解决方案已经在报错中给出了，添加-flax-vector-conversionsflag，两种办法：

ccmake ..
# t 打开高级模式
# CMAKE_CXX_FLAGS中添加-flax-vector-conversions
# 回车，c使修改生效，q退出， 操作都有提示，根据提示操作就可以

cmake .. -DCMAKE_SYSTEM_NAME=Linux -DCMAKE_SYSTEM_VERSION=1 -DCMAKE_SYSTEM_PROCESSOR=aarch64 -DCMAKE_C_COMPILER=交叉编译器路径/gcc-linaro-7.5.0-2019.12-x86_64_aarch64-linux-gnu/bin/aarch64-linux-gnu-gcc -DCMAKE_CXX_COMPILER=交叉编译器路径/gcc-linaro-7.5.0-2019.12-x86_64_aarch64-linux-gnu/bin/aarch64-linux-gnu-g++ -DCMAKE_CXX_FLAGS='-flax-vector-conversions'

然后再编译，成功了。
收集安装文件，头文件和库:

# 收集安装文件，头文件和库
mkdir installdir
make DESTDIR=installdir install
# 然后cp到树莓派的系统中，供编译使用，nfs或scp等任意方式

还有一种方法，直接使用源码中提供的编译脚本。但是由于我使用的编译器的名字和脚本中的不同，需要做一些修改。我的编译器是aarch64-linux-gnu-xxx，而脚本中使用的是aarch64-linux-gnueabihf-gcc-xxx，具体两者是否有区别，还没清楚，以前都是叫aarch64-linux-gnueabihf-gcc-xxx这样的名字，和elf等编译裸机程序的相区别，现在又出现了aarch64-linux-gnu-xxx这种名字，暂不清楚二者的区别，谁知道，可以留言告诉我，谢谢。

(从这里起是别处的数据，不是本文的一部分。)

-- ==== Sys2Proof/WellFormed.lean ====
section
/-!
DEFINITION. Which commands have a legal word: the two operand conditions that are part of the encoding (R85 (c), (d)).
-/
namespace Sys2Proof

/-- R85: RDERR's selector is at most 1 and RDERAS's byte index at most 31; every other operand value is legal. -/
def Instr.wellFormed : Instr → Bool
  | .gfmul _ _ => true
  | .gfdiv _ _ => true
  | .gfinv _ => true
  | .gfpow _ _ => true
  | .mkenc _ _ => true
  | .mkdec => true
  | .rdenc _ _ => true
  | .rddec _ _ => true
  | .rdsrv _ => true
  | .encode _ => true
  | .decode _ => true
  | .setus _ => true
  | .erasclr => true
  | .erasset _ => true
  | .erasdel _ => true
  | .clrerr => true
  | .rdstat => true
  | .rderr a => decide (a.toNat ≤ 1)
  | .sreset => true
  | .rderas a => decide (a.toNat ≤ 31)
  | .rdus => true

/-- A command is well-formed when it has a legal word (R85). -/
abbrev WellFormed (i : Instr) : Prop := i.wellFormed = true

end Sys2Proof
end

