-- ==== Sys2Proof/Proofs/RoundTrip.lean ====
section
/-!
The round trip (R160): a survivor's byte is its row of EM times the data bytes, DM inverts those rows, and so each
recovery row gives back the byte its unit had in a consistent stripe.
-/
namespace Sys2Proof.Machine

/-! ### Recovery rows (R131) -/

/-- The inverse of the matrix that the survivors' bytes `v` came from gives back the data bytes `d`. -/
theorem xorSum_inverse_mul {n : Nat} {b a : Matrix} (hinv : IsLeftInverse n b a) {d v : Nat → Byte}
    (hv : ∀ r < n, v r = xorSum n fun j => gfMul (matGet a r j) (d j)) {i : Nat} (hi : i < n) :
    xorSum n (fun r => gfMul (matGet b i r) (v r)) = d i := by
  have hunit : xorSum n (fun j => gfMul (matMulAt n b a i j) (d j)) = d i := by
    rw [xorSum_congr fun j hj => by rw [hinv i hi j hj], xorSum_unit_mul hi]
  rw [xorSum_congr fun r hr => by rw [hv r hr], ← hunit]
  exact xorSum_mul_assoc n n _ _ _

/-- A recovery row gives back the data byte of a data unit, and the product of its row of EM for a parity unit. -/
theorem xorSum_recCoeff_mul {k : Nat} {em dm a : Matrix} (hinv : IsLeftInverse k dm a) {d v : Nat → Byte}
    (hv : ∀ r < k, v r = xorSum k fun j => gfMul (matGet a r j) (d j)) (e : Nat) :
    xorSum k (fun r => gfMul (recCoeff em dm k e r) (v r)) =
      if e < k then d e else xorSum k fun c => gfMul (matGet em e c) (d c) := by
  split
  · next he =>
    simp only [recCoeff, if_pos he]
    exact xorSum_inverse_mul hinv hv he
  · next he =>
    simp only [recCoeff, if_neg he]
    calc xorSum k (fun r => gfMul (xorSum k fun c => gfMul (matGet em e c) (matGet dm c r)) (v r))
        = xorSum k fun c => gfMul (matGet em e c) (xorSum k fun r => gfMul (matGet dm c r) (v r)) :=
          (xorSum_mul_assoc k k _ _ _).symm
      _ = xorSum k fun c => gfMul (matGet em e c) (d c) :=
          xorSum_congr fun c hc => by rw [xorSum_inverse_mul hinv hv hc]

/-! ### Consistent stripes -/

/-- In a consistent stripe every unit, data or parity, is its row of EM times the data units. -/
theorem State.unitAt_eq_of_consistent {s : State} (hv : s.emv = true) (henc : s.encInv) (hcons : s.consistent)
    {u o : Nat} (hu : u < s.nUnits) (ho : o < s.usize.toNat) :
    s.unitAt u o = xorSum s.kN fun j => gfMul (matGet s.em u j) (s.unitAt j o) := by
  obtain ⟨-, hem⟩ := henc hv
  by_cases hk : u < s.kN
  · rw [hem, xorSum_congr fun j hj => by rw [matGet_buildEncodeMatrix_data s.mN hk hj], xorSum_unit_mul hk]
  · exact hcons u (by omega) hu o ho

/-! ### DECODE on a consistent stripe -/

theorem State.unitAt_toNat (s : State) (u : Byte) (o : Nat) :
    s.unitAt u.toNat o = s.sbRead (sbAddr u (BitVec.ofNat 24 o)) := by
  simp [State.unitAt, unitByte]

theorem State.srvAt_mem (s : State) {r : Nat} (hr : r < s.srv.length) : s.srvAt r ∈ s.srv := by
  rw [State.srvAt, List.getD_eq_getElem _ _ hr]
  exact List.getElem_mem hr

/-- Rows of the matrix DM was inverted from (R28). -/
theorem State.matGet_survivorMatrix (s : State) {r j : Nat} (hr : r < s.srv.length) (hj : j < s.kN) :
    matGet s.survivorMatrix r j = matGet s.em (s.srvAt r).toNat j := by
  have hget : (s.srv.map BitVec.toNat)[r]'(by simpa using hr) = (s.srvAt r).toNat := by
    simp [State.srvAt, List.getD, hr]
  rw [State.survivorMatrix, matGet_selectRows _ _ _ (by simpa using hr) hj, hget]

/-- `t` is what is left of the stripe of `s` to decode: the same matrix, shape and set, an inverse of the rows of its K
survivors, and their bytes. -/
structure Decodable (s t : State) : Prop where
  shape : t = { s with dm := t.dm, srv := t.srv, dmv := t.dmv, sb := t.sb, replies := t.replies }
  srv_length : t.srv.length = t.kN
  inverse : IsLeftInverse t.kN t.dm t.survivorMatrix
  survivor_lt : ∀ r < t.kN, (t.srvAt r).toNat < t.nUnits
  survivor_eq : ∀ r < t.kN, ∀ o < t.usize.toNat, t.unitAt (t.srvAt r).toNat o = s.unitAt (t.srvAt r).toNat o

/-- DECODE restores the erased units of a consistent stripe. -/
theorem exec_decode_restores {bk : Datapath} {s t u : State} (hv : s.emv = true) (henc : s.encInv)
    (hcons : s.consistent) (hdec : Decodable s t) (h : exec (.decode bk) t = .next u) (hs : Succeeded t u) {e o : Nat}
    (he : s.eras.getLsbD e = true) (ho : o < s.usize.toNat) : u.unitAt e o = s.unitAt e o := by
  obtain ⟨hshape, hlen, hinv, hlt, heq⟩ := hdec
  obtain ⟨hc, -, rfl⟩ := exec_decode_succeeded h hs
  have hkN : t.kN = s.kN := by rw [hshape]; rfl
  have hnUnits : t.nUnits = s.nUnits := by rw [hshape]; rfl
  have hem : t.em = s.em := by rw [hshape]
  have husize : t.usize = s.usize := by rw [hshape]
  have heras : t.eras = s.eras := by rw [hshape]
  rw [← husize] at ho
  rw [← heras] at he
  have hunit (i : Nat) (hi : i < t.nUnits) :
      s.unitAt i o = xorSum t.kN fun j => gfMul (matGet t.em i j) (s.unitAt j o) := by
    rw [hkN, hem]
    exact State.unitAt_eq_of_consistent hv henc hcons (hnUnits ▸ hi) (husize ▸ ho)
  have hbyte (r : Nat) (hr : r < t.kN) : t.sbRead (sbAddr (t.srvAt r) (BitVec.ofNat 24 o)) =
      xorSum t.kN fun j => gfMul (matGet t.survivorMatrix r j) (s.unitAt j o) := by
    rw [← State.unitAt_toNat, heq r hr o ho, hunit _ (hlt r hr)]
    exact xorSum_congr fun j hj => by rw [t.matGet_survivorMatrix (hlen ▸ hr) hj]
  have hbelow : e < t.nUnits := (erasCheck_eq_ok_iff.1 hc).1 e (BitVec.lt_of_getLsbD he) he
  rw [State.unitAt, State.answered_sbRead, sbRead_decodeCells_erased hc he ho, dot, xorSum_recCoeff_mul hinv hbyte]
  split
  · rfl
  · exact (hunit e hbelow).symm

/-! ### MKDEC before it -/

theorem map_toNat_map_unitByte {l : List Nat} (h : ∀ u ∈ l, u < 256) : (l.map unitByte).map BitVec.toNat = l := by
  rw [List.map_map]
  exact (List.map_congr_left fun u hu => Nat.mod_eq_of_lt (h u hu)).trans (List.map_id l)

/-- What an MKDEC that succeeded leaves. -/
theorem exec_mkdec_succeeded {s t : State} (h : exec .mkdec s = .next t) (hs : Succeeded s t) :
    erasCheck s.kN s.mN s.eras = .ok ∧
      ∃ b, gfInvert (selectRows s.em s.kN (survivors s.kN s.mN s.eras)) s.kN = .inverse b ∧
        t = (s.loadDecode b ((survivors s.kN s.mN s.eras).map unitByte)).answered 0x0#4 0#24 := by
  rw [exec, execMkdec] at h
  split at h
  · exact absurd hs (not_succeeded_of_raise h)
  · split at h
    · exact absurd hs (not_succeeded_of_raise h)
    · exact absurd hs (not_succeeded_of_raise h)
    · next hc =>
      split at h
      · exact absurd hs (not_succeeded_of_raise h)
      · next b hb => exact ⟨hc, b, hb, (Host.Outcome.next.inj h).symm⟩

/-- A successful MKDEC writes DM, SRV and DMV; SRV is K units not in E, and DM inverts their rows of EM (R28, R29). -/
theorem exec_mkdec_inverts {s t : State} (hkm : s.nUnits ≤ 256) (h : exec .mkdec s = .next t) (hs : Succeeded s t) :
    t = { s with dm := t.dm, srv := t.srv, dmv := true, replies := t.replies } ∧ t.srv.length = t.kN ∧
      (∀ v ∈ t.srv, v.toNat < t.nUnits ∧ t.eras.getLsbD v.toNat = false) ∧
      IsLeftInverse t.kN t.dm t.survivorMatrix := by
  obtain ⟨hc, b, hb, rfl⟩ := exec_mkdec_succeeded h hs
  have hlen : (survivors s.kN s.mN s.eras).length = s.kN := survivors_length (erasCheck_eq_ok_iff.1 hc).2
  have hsrv : ((survivors s.kN s.mN s.eras).map unitByte).map BitVec.toNat = survivors s.kN s.mN s.eras :=
    map_toNat_map_unitByte fun u hu => (mem_survivors hu).1.trans_le hkm
  refine ⟨rfl, (List.length_map _).trans hlen, fun v hv => mem_survivors (hsrv ▸ List.mem_map_of_mem hv), ?_⟩
  have hleft := gfInvert_isLeftInverse ((List.length_map _).trans hlen) (by simp) hb
  rw [← hsrv] at hleft
  exact hleft

/-- After units of E were lost, MKDEC leaves what DECODE needs: the survivors are not in E, so their bytes are there. -/
theorem decodable_of_mkdec {s lost t : State} (hkm : s.nUnits ≤ 256) (hlost : LostOnly s lost)
    (h : exec .mkdec lost = .next t) (hs : Succeeded lost t) : Decodable s t := by
  obtain ⟨hshape, hkept⟩ := hlost
  have hbound : lost.nUnits ≤ 256 := by rw [hshape]; exact hkm
  obtain ⟨hwritten, hlen, hsrv, hinv⟩ := exec_mkdec_inverts hbound h hs
  have hsurvivor (r : Nat) (hr : r < t.kN) := hsrv _ (t.srvAt_mem (hlen ▸ hr))
  have hall : t = { s with dm := t.dm, srv := t.srv, dmv := t.dmv, sb := t.sb, replies := t.replies } := by
    rw [hwritten, hshape]
  refine ⟨hall, hlen, hinv, fun r hr => (hsurvivor r hr).1, fun r hr o ho => ?_⟩
  obtain ⟨hlt, hnot⟩ := hsurvivor r hr
  have hkeep : t.unitAt (t.srvAt r).toNat o = lost.unitAt (t.srvAt r).toNat o :=
    (congrArg (State.unitAt · (t.srvAt r).toNat o) hwritten :)
  rw [hall] at hlt hnot ho
  rw [hkeep]
  exact hkept _ hlt hnot o ho

/-! ### The claim -/

/-- Settles O30: MKDEC leaves an inverse of the survivors' rows, and DECODE tests E and SRV but not the stripe. -/
theorem roundTripRestoresLostUnits : Obligations.RoundTripRestoresLostUnits := by
  refine ⟨fun s hv hc hsrv => ⟨_, exec_decode_completes hv hc (erasedSurvivor_eq_none_iff.2 hsrv)
    (accessCheck_software s _), succeeded_answered rfl⟩, ?_⟩
  intro bk s lost t u hv henc hcons _ hlost hmk hmks hdec hdecs e he o ho
  have hkm : s.nUnits ≤ 256 := ((legalParams_iff _ _).1 (henc hv).1).2.2
  exact exec_decode_restores hv henc hcons (decodable_of_mkdec hkm hlost hmk hmks) hdec hdecs he ho

end Sys2Proof.Machine
end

注意修改了cmake文件需要删除编译的临时目录重来，仅仅make clean，往往是不行的。

# 不会vim请用其他编译器，gedit等
# 所有的aarch64-gnueabihf替换成aarch64-linux-gnu
# vim：在第一行VG全部选中，然后s/aarch64-gnueabihf/aarch64-linux-gnu/g全部替换
# 根据namelist里面的顺序，看是第几个，然后找到对应的位置，修改，注意从0开始
# 同样，为了防止前面提到的报错，添加 参数-DCMAKE_CXX_FLAGS="-flax-vector-conversions"
# make -j 16 提速。make DESTDIR=installdir install 收集安装文件，和上面说的相同。
vim project/cross-compile/build.sh

# 和上面类似，使用aarch64-linux-gnu
# 然后et( CMAKE_C_COMPILER aarch64-linux-gnueabihf-gcc)那里和set( CMAKE_CXX_COMPILER aarch64-linux-gnueabihf-g++)那里也要改，改成对应的编译器的名字，如果是编译器已经在PATH中，直接使用名字，如果没有在PATH中，使用绝对路径，即 绝对路径/aarch64-linux-gnu-gcc， 绝对路径/aarch64-linux-gnu-g++
vim project/cross-compile/arm.toolchain.cmake

# 编译默认生成的目录是 build-aarch64-linux-gnu，文件都在这里面
project/cross-compile/build.sh aarch64-linux-gnu

另外，还可以针对cpu提速，树莓派4B用的是cotex-a72，不过没看见明显的增强。同样官方1.2.0开始支持的BF16，-DMNN_SUPPORT_BF16=ON开启，代码中也要开启，微小提升，但是测试图片识别少识别了两个框，这说明由于这是极精简的模型，本来就不是十分精确，再用这种降低精确度的优化，未必会很适合。另外，同时开启-DCMAKE_CXX_FLAGS="-mcpu=cortex-a72"和-DMNN_SUPPORT_BF16=ON，和只开启-DMNN_SUPPORT_BF16=ON相比，性能反而降低了一点点，这是为什么呢，很神奇，不知道原理！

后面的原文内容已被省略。